[Try it]
Scan the records below for the line with "theorem bcOf_setBc (k" and the line with "by simp [bcOf_setBc]". Repeat those two lines and every line between them exactly, and nothing else.

*** Dataset Section Begins ***

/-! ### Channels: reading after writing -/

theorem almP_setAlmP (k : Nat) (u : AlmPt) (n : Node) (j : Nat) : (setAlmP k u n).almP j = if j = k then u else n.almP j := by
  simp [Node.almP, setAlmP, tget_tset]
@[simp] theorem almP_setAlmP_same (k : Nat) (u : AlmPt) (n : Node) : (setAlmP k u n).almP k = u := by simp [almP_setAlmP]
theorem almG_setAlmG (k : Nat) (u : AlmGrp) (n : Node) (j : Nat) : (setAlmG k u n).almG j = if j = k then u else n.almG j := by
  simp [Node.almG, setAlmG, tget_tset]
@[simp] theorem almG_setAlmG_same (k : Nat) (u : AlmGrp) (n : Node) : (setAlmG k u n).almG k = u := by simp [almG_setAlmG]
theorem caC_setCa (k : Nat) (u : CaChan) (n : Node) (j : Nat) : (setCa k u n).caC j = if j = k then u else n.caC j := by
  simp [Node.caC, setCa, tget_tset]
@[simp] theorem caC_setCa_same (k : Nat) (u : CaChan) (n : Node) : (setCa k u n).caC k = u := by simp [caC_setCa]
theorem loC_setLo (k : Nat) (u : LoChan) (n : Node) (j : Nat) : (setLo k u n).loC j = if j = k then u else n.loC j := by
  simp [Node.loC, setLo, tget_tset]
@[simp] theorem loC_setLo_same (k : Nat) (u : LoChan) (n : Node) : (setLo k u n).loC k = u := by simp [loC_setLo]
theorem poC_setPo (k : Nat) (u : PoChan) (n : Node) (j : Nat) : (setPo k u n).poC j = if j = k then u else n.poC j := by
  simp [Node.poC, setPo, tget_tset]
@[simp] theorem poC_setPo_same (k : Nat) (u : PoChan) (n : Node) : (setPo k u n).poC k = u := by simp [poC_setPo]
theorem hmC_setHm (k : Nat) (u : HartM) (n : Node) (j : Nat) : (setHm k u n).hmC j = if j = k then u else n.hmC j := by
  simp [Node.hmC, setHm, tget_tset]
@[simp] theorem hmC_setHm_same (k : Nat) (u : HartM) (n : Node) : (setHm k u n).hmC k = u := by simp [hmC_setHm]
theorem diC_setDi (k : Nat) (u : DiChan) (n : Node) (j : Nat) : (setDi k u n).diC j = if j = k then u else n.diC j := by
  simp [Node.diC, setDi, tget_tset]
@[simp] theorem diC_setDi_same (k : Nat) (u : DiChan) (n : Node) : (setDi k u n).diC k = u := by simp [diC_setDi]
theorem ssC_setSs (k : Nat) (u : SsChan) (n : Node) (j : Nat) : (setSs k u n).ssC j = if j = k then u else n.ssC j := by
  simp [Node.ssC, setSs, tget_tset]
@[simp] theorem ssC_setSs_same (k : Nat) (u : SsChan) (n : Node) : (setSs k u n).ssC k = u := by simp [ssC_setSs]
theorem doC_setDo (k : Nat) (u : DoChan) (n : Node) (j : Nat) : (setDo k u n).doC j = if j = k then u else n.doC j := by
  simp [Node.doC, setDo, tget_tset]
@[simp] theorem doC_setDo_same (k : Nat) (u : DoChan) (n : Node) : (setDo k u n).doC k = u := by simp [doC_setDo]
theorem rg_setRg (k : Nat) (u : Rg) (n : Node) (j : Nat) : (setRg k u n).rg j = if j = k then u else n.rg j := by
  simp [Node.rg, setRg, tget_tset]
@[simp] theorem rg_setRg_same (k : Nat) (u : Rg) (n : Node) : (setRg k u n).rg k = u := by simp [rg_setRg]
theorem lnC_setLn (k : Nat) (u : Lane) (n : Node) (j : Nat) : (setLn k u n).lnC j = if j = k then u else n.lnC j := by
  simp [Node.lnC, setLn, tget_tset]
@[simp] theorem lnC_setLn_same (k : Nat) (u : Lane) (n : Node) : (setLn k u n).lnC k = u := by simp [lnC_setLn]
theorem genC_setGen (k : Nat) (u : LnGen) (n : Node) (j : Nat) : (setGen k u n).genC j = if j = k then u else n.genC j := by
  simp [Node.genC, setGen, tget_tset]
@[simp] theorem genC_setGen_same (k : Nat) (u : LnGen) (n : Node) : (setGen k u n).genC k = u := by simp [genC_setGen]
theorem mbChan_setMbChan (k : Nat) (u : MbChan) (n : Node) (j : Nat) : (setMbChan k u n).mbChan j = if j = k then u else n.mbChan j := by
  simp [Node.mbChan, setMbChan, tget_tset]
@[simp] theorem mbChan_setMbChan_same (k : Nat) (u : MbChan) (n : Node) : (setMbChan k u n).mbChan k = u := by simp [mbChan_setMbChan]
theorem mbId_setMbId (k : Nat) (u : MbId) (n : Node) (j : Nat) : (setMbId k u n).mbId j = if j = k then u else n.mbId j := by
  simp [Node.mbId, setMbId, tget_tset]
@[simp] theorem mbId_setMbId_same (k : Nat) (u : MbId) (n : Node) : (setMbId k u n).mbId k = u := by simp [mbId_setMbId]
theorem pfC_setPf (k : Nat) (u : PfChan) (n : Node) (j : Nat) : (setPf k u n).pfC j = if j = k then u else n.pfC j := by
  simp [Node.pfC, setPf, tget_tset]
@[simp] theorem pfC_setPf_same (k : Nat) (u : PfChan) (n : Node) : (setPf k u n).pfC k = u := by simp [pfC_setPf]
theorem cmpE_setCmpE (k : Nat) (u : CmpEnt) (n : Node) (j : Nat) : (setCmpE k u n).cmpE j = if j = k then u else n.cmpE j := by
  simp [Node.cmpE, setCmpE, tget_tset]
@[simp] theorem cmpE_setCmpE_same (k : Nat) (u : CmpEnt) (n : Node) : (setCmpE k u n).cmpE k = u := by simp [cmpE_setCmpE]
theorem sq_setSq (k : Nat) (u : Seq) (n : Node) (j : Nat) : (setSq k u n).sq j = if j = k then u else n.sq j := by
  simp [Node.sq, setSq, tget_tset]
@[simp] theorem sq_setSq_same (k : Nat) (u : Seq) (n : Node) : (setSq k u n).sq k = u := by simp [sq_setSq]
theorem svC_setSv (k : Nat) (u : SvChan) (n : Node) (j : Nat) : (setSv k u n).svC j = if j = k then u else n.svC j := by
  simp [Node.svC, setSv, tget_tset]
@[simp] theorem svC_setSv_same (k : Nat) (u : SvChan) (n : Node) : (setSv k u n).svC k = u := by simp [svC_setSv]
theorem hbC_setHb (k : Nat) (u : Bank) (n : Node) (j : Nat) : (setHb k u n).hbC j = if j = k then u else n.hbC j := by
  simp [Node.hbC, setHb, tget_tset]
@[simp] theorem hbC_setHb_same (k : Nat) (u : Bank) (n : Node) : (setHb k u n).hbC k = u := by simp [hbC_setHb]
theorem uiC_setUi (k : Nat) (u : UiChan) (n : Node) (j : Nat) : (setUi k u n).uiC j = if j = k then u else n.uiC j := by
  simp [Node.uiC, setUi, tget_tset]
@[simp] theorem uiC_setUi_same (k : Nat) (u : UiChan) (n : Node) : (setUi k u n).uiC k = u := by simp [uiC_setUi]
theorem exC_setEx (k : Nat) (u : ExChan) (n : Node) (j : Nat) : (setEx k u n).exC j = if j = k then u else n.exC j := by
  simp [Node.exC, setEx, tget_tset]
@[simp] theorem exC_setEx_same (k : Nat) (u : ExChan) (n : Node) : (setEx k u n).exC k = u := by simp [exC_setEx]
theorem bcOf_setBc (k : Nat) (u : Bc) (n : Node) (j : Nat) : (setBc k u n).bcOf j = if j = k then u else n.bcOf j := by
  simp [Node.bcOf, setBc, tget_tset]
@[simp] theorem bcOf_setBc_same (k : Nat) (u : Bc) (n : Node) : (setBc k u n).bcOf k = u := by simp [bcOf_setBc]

*** Dataset Section Ends ***
*** Dataset Section Begins ***

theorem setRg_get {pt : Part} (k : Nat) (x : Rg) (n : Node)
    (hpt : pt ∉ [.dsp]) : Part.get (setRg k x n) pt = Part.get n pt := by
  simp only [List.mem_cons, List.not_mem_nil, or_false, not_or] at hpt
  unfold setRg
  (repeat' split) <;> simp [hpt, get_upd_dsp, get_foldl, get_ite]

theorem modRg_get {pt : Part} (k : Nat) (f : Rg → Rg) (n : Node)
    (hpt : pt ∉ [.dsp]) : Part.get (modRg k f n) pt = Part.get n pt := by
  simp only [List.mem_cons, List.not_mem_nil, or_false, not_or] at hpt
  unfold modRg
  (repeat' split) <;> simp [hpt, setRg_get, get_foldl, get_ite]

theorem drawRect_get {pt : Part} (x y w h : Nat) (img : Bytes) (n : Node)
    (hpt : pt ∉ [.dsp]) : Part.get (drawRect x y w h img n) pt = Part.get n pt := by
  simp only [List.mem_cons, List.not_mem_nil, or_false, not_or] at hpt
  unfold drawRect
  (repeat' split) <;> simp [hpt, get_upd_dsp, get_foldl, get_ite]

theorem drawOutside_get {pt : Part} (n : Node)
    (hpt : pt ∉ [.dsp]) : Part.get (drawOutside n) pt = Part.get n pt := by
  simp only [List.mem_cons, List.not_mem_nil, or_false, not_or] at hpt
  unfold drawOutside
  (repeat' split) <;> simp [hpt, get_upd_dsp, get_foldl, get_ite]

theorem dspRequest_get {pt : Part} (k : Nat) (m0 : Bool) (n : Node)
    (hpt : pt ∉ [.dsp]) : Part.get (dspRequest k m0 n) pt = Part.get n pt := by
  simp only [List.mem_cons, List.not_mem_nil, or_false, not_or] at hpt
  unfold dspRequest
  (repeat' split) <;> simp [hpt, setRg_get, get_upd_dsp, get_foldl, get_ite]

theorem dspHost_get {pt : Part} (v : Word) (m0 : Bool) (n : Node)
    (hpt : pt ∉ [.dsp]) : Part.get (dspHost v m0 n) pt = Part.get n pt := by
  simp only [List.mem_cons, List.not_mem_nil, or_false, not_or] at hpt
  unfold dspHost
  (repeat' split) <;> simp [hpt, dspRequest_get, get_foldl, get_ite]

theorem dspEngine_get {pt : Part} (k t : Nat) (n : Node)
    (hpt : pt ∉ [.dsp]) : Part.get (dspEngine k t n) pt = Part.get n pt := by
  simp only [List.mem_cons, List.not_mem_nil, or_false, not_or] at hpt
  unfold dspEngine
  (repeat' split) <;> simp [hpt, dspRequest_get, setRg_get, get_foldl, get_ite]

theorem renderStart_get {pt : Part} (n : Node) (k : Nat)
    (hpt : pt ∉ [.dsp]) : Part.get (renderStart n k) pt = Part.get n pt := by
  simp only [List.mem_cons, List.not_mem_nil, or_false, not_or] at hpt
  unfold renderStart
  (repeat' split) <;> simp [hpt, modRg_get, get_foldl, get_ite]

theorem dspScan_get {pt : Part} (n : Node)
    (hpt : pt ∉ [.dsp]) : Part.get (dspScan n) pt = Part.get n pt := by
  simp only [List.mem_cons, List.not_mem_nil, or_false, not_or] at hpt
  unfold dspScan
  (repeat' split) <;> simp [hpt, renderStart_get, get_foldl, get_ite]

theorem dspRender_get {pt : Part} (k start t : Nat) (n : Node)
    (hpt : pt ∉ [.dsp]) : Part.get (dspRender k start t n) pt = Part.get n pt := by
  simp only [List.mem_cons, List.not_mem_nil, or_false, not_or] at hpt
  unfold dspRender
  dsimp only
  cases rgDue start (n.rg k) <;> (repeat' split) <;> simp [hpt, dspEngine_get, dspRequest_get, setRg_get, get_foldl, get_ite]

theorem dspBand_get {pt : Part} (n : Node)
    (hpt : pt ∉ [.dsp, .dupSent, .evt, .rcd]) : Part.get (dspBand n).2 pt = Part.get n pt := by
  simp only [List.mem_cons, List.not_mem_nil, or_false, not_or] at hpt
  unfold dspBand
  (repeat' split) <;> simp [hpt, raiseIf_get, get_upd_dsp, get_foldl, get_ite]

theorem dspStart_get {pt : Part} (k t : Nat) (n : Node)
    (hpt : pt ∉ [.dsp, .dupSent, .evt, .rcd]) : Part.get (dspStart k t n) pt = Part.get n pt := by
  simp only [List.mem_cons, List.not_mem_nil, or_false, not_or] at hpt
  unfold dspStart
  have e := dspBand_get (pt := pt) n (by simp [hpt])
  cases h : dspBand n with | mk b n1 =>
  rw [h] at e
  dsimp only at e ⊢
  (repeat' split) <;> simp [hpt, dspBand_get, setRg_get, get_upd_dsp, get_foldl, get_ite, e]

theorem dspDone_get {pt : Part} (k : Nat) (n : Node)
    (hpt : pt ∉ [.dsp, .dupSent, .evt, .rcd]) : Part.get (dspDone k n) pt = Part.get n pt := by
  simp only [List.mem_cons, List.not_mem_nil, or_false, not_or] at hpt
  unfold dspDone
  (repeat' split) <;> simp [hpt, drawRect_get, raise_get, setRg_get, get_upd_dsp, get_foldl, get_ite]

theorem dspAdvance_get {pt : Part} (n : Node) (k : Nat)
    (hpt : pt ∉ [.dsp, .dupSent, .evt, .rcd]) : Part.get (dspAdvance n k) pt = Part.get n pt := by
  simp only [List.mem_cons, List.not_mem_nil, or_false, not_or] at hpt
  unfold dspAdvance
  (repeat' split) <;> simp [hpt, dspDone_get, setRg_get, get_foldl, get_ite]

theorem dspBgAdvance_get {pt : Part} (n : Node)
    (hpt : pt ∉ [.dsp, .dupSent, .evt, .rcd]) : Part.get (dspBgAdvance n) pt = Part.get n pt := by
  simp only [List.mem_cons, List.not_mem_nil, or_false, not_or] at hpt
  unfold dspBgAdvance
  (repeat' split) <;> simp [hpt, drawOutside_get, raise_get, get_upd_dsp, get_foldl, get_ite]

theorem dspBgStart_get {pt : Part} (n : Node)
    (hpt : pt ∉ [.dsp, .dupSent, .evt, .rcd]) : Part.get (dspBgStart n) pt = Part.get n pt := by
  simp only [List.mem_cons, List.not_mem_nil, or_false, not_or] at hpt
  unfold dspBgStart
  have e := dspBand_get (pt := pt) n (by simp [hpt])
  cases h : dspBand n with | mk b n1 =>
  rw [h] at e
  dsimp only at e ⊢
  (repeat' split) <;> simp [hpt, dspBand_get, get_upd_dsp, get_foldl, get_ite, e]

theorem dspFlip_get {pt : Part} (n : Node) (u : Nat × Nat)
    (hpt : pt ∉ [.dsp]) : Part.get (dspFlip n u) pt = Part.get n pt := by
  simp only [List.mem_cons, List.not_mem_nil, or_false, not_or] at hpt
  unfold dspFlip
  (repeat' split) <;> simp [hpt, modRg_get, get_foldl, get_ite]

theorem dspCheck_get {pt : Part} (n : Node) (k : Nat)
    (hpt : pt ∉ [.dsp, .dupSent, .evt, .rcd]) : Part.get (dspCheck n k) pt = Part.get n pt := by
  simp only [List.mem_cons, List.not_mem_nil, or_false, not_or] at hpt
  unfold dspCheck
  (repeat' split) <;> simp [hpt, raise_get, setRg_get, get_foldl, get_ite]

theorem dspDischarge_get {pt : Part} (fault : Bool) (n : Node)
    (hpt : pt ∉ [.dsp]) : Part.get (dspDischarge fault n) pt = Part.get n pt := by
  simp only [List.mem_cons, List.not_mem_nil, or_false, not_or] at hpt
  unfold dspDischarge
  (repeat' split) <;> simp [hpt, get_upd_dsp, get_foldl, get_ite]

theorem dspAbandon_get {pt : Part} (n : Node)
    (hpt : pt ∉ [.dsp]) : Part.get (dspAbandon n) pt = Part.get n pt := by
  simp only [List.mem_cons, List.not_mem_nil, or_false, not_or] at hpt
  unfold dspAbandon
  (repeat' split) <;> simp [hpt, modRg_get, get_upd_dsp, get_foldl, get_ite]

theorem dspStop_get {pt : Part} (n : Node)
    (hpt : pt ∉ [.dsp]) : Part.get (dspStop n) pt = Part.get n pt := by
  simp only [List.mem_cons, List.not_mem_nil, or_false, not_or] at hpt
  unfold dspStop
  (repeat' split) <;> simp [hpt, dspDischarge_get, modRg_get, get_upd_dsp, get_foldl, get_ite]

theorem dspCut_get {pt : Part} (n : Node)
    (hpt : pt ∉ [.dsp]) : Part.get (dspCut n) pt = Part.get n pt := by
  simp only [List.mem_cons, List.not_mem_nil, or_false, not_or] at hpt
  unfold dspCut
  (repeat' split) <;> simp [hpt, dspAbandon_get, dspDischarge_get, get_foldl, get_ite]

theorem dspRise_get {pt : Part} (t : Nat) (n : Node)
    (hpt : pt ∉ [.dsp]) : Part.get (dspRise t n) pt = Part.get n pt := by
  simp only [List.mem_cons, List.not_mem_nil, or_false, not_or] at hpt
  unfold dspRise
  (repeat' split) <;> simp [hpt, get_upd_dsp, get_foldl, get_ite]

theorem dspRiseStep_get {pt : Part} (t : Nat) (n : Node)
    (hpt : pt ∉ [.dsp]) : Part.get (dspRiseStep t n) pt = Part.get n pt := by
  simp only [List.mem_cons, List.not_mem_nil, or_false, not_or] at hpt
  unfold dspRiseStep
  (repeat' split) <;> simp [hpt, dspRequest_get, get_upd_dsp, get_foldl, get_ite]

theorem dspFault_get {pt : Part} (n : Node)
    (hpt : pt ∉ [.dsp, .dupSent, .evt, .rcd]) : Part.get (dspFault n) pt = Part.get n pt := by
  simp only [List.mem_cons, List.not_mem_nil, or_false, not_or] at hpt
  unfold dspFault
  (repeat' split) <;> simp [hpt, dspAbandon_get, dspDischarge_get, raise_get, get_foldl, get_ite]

*** Dataset Section Ends ***

[Answer box]
theorem bcOf_setBc (k : Nat) (u : Bc) (n : Node) (j : Nat) : (setBc k u n).bcOf j = if j = k then u else n.bcOf j := by
  simp [Node.bcOf, setBc, tget_tset]
@[simp] theorem bcOf_setBc_same (k : Nat) (u : Bc) (n : Node) : (setBc k u n).bcOf k = u := by simp [bcOf_setBc]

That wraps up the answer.